Superstar on and off the field, Latrell Mitchell shared his dreams to inspire the next generation through sport, business and farming on NITV’s Feeding the Scrum.

The proud Taree boy sat down with George Rose, Abie Wright and Leli SK for the season premiere of Feeding the Scrum on Tuesday night.

Get to know your favourite sports stars with a yarn and a feed
Feeding the Scrum will see some of the best First Nations athletes sit down for deep conversations with delicious food to boot!

Speaking on his career with South Sydney Rabbitohs, the proud Biripi man said every day he gets to “live a dream”.

“I get to live a dream. Go on into Redfern and you know, put on the green and red,” he said.

For the young ones

For the star, it’s all about the kids.

“I just love putting smiles on kids’ faces,” he said.

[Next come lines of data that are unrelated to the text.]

-- ==== Sys2Proof/Laws/Transform.lean ====
section
/-!
SUPPORT. The arithmetic of the Panel-Tiling Index Transform (spec/20_memory.md R71 to R75) and of bit masks (R78).
-/

namespace Sys2Proof.Machine

theorem inRange_iff (width height : Nat) (x y : Int) :
    inRange width height x y = true ↔ 0 ≤ x ∧ x < width ∧ 0 ≤ y ∧ y < height := by
  simp only [inRange, Bool.and_eq_true, decide_eq_true_eq]; tauto

/-- `RB = 4 * NP` (R36). -/
theorem rowBytes_eq (width height : Nat) : rowBytes width height = 4 * panelCount width height := by
  simp only [rowBytes, Config.panelWidth]; omega

/-- `SIZE = 64 * NP` (R36). -/
theorem bitmapSize_eq (width height : Nat) : bitmapSize width height = 64 * panelCount width height := by
  rw [bitmapSize, rowBytes_eq, Config.panelHeight]; omega

theorem panel_column_lt {width x : Nat} (hx : x < width) : x / Config.panelWidth < panelsAcross width := by
  simp only [panelsAcross, Config.panelWidth]; omega

theorem panel_row_lt {height y : Nat} (hy : y < height) : y / Config.panelHeight < panelsDown height := by
  simp only [panelsDown, Config.panelHeight]; omega

/-- The panel of a pixel in range is in the chain (R71). -/
theorem panelOf_lt {width height x y : Nat} (hx : x < width) (hy : y < height) :
    panelOf width x y < panelCount width height := by
  have h1 := panel_column_lt hx
  have h2 := panel_row_lt hy
  have : panelsAcross width * (y / Config.panelHeight + 1) ≤ panelsAcross width * panelsDown height :=
    Nat.mul_le_mul_left _ h2
  rw [Nat.mul_add, Nat.mul_one] at this
  simp only [panelOf, panelCount]
  omega

/-- The byte of the pixel's unified row (R72): four bytes a panel. -/
theorem unifiedX_div_lt {width height x y : Nat} (hx : x < width) (hy : y < height) :
    unifiedX width x y / 8 < rowBytes width height := by
  have := panelOf_lt hx hy
  rw [rowBytes_eq]
  simp only [unifiedX, Config.panelWidth]
  omega

theorem pixelOffset_div {width height x y : Nat} (hx : x < width) (hy : y < height) :
    pixelOffset width height x y / rowBytes width height = unifiedY y := by
  have h := unifiedX_div_lt hx hy
  rw [pixelOffset, Nat.add_mul_div_right _ _ (by omega), Nat.div_eq_of_lt h, Nat.zero_add]

theorem pixelOffset_mod {width height x y : Nat} (hx : x < width) (hy : y < height) :
    pixelOffset width height x y % rowBytes width height = unifiedX width x y / 8 := by
  have h := unifiedX_div_lt hx hy
  rw [pixelOffset, Nat.add_mul_mod_self_right, Nat.mod_eq_of_lt h]

/-- The offset of a pixel in range lies in the bitmap (R72). -/
theorem pixelOffset_lt {width height x y : Nat} (hx : x < width) (hy : y < height) :
    pixelOffset width height x y < bitmapSize width height := by
  have h := unifiedX_div_lt hx hy
  have hy' : unifiedY y < 16 := by simp only [unifiedY, Config.panelHeight]; omega
  have : (unifiedY y + 1) * rowBytes width height ≤ 16 * rowBytes width height := Nat.mul_le_mul_right _ hy'
  rw [Nat.add_mul, Nat.one_mul] at this
  rw [pixelOffset, bitmapSize, Config.panelHeight]
  omega

theorem pixelBit_lt (width x y : Nat) : pixelBit width x y < 8 := Nat.mod_lt _ (by decide)

/-- The mask depends on `x` alone (R72). -/
theorem pixelBit_eq (width x y : Nat) : pixelBit width x y = x % 8 := by
  simp only [pixelBit, unifiedX, Config.panelWidth]; omega

/-- The inverse transform of a pixel's byte and bit gives the pixel's column (R74, R75). -/
theorem pixelX_of_index {width height x y : Nat} (hx : x < width) (hy : y < height) :
    pixelX width height (pixelOffset width height x y) (pixelBit width x y) = x := by
  have hc := panel_column_lt hx
  have hux : unifiedX width x y / 8 * 8 + pixelBit width x y = unifiedX width x y := by
    rw [pixelBit]; omega
  have hp : unifiedX width x y / Config.panelWidth = panelOf width x y := by
    simp only [unifiedX, Config.panelWidth]; omega
  have hm : unifiedX width x y % Config.panelWidth = x % Config.panelWidth := by
    simp only [unifiedX, Config.panelWidth]; omega
  simp only [pixelX, pixelOffset_mod hx hy, hux, hp, hm]
  rw [panelOf, Nat.add_mul_mod_self_left, Nat.mod_eq_of_lt hc]
  simp only [Config.panelWidth]
  omega

/-- The inverse transform of a pixel's byte and bit gives the pixel's row (R74, R75). -/
theorem pixelY_of_index {width height x y : Nat} (hx : x < width) (hy : y < height) :
    pixelY width height (pixelOffset width height x y) (pixelBit width x y) = y := by
  have hc := panel_column_lt hx
  have hux : unifiedX width x y / 8 * 8 + pixelBit width x y = unifiedX width x y := by
    rw [pixelBit]; omega
  have hp : unifiedX width x y / Config.panelWidth = panelOf width x y := by
    simp only [unifiedX, Config.panelWidth]; omega
  simp only [pixelY, pixelOffset_mod hx hy, pixelOffset_div hx hy, hux, hp]
  rw [panelOf, Nat.add_mul_div_left _ _ (Nat.zero_lt_of_lt hc), Nat.div_eq_of_lt hc, Nat.zero_add]
  simp only [unifiedY, Config.panelHeight]
  omega

/-- Two pixels in range with the same byte and the same bit are one pixel (R75). -/
theorem index_injective {width height x y x' y' : Nat} (hx : x < width) (hy : y < height) (hx' : x' < width)
    (hy' : y' < height) (ho : pixelOffset width height x y = pixelOffset width height x' y')
    (hk : pixelBit width x y = pixelBit width x' y') : x = x' ∧ y = y' := by
  constructor
  · rw [← pixelX_of_index hx hy, ho, hk, pixelX_of_index hx' hy']
  · rw [← pixelY_of_index hx hy, ho, hk, pixelY_of_index hx' hy']

/-! ## Masks -/

theorem leftMask_getLsbD {k i : Nat} (hk : k < 8) (hi : i < 8) : (leftMask k).getLsbD i = decide (i = 7 - k) := by
  interval_cases k <;> interval_cases i <;> rfl

/-- The stored bit a pixel command reads: bit `7 - k` of the byte (R72, R78). -/
theorem and_leftMask_eq_zero (b : Byte) {k : Nat} (hk : k < 8) :
    ((b &&& leftMask k) == 0) = !b.getLsbD (7 - k) := by
  interval_cases k <;> revert b <;> decide

/-- Two bit positions of a byte with one mask are one position (R72). -/
theorem leftMask_injective {k k' : Nat} (hk : k < 8) (hk' : k' < 8) (h : leftMask k = leftMask k') : k = k' := by
  have := leftMask_getLsbD hk (show 7 - k < 8 by omega)
  rw [h, leftMask_getLsbD hk' (by omega)] at this
  simp only [decide_true, decide_eq_true_eq] at this
  omega

/-- The stored bit a mode leaves in a pixel whose stored bit was `b`: the complement of the new logical value (R73, R180). -/
def storedBit (mode : Mode) (b : Bool) : Bool :=
  match mode with
  | .on => false
  | .or => false
  | .off => true
  | .nor => true
  | .xor => !b
  | .inverse => b
  | .noop => b

/-- The stored bits after a mode wrote at mask `k`: bit `7 - k` is the mode's, the other seven keep their value (R180). -/
theorem modeStore_getLsbD {mode : Mode} {b v : Byte} {k j : Nat} (hk : k < 8) (hj : j < 8)
    (h : modeStore mode b (leftMask k) = some v) :
    v.getLsbD (7 - j) = if j = k then storedBit mode (b.getLsbD (7 - k)) else b.getLsbD (7 - j) := by
  have hm := leftMask_getLsbD hk (show 7 - j < 8 by omega)
  have hjk : (7 - j = 7 - k) ↔ j = k := by omega
  cases mode <;> simp only [modeStore, Option.some.injEq, reduceCtorEq] at h <;> subst h <;>
    simp only [BitVec.getLsbD_and, BitVec.getLsbD_or, BitVec.getLsbD_xor, BitVec.getLsbD_not, hm, hjk, storedBit] <;>
    by_cases e : j = k <;> simp [e] <;> omega

/-- INVERSE and NOOP are the modes that store nothing (R180). -/
theorem modeStore_eq_none_iff (mode : Mode) (b m : Byte) :
    modeStore mode b m = none ↔ mode = .inverse ∨ mode = .noop := by
  cases mode <;> simp [modeStore]

end Sys2Proof.Machine
end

“That's why I come up with like, the kangaroo sort of pose ... of course I'm strong culturally but it was more the fact connecting [with] all our kids and not just Blackfullas.”

Priding himself on being an entertainer, Mitchell knows he’s putting “bums in seats”.

“I know I do. I know they're coming to watch me I can feel it in that energy. But it sort of gives me another sense of ... I've got a responsibility now too, to lead on and off the field,” he said.

“It’s putting myself out there with the fans and trying to do my best ... it's something I enjoy especially [for the] kids.

"They get a lot out of it and that's what gets me up everyday.”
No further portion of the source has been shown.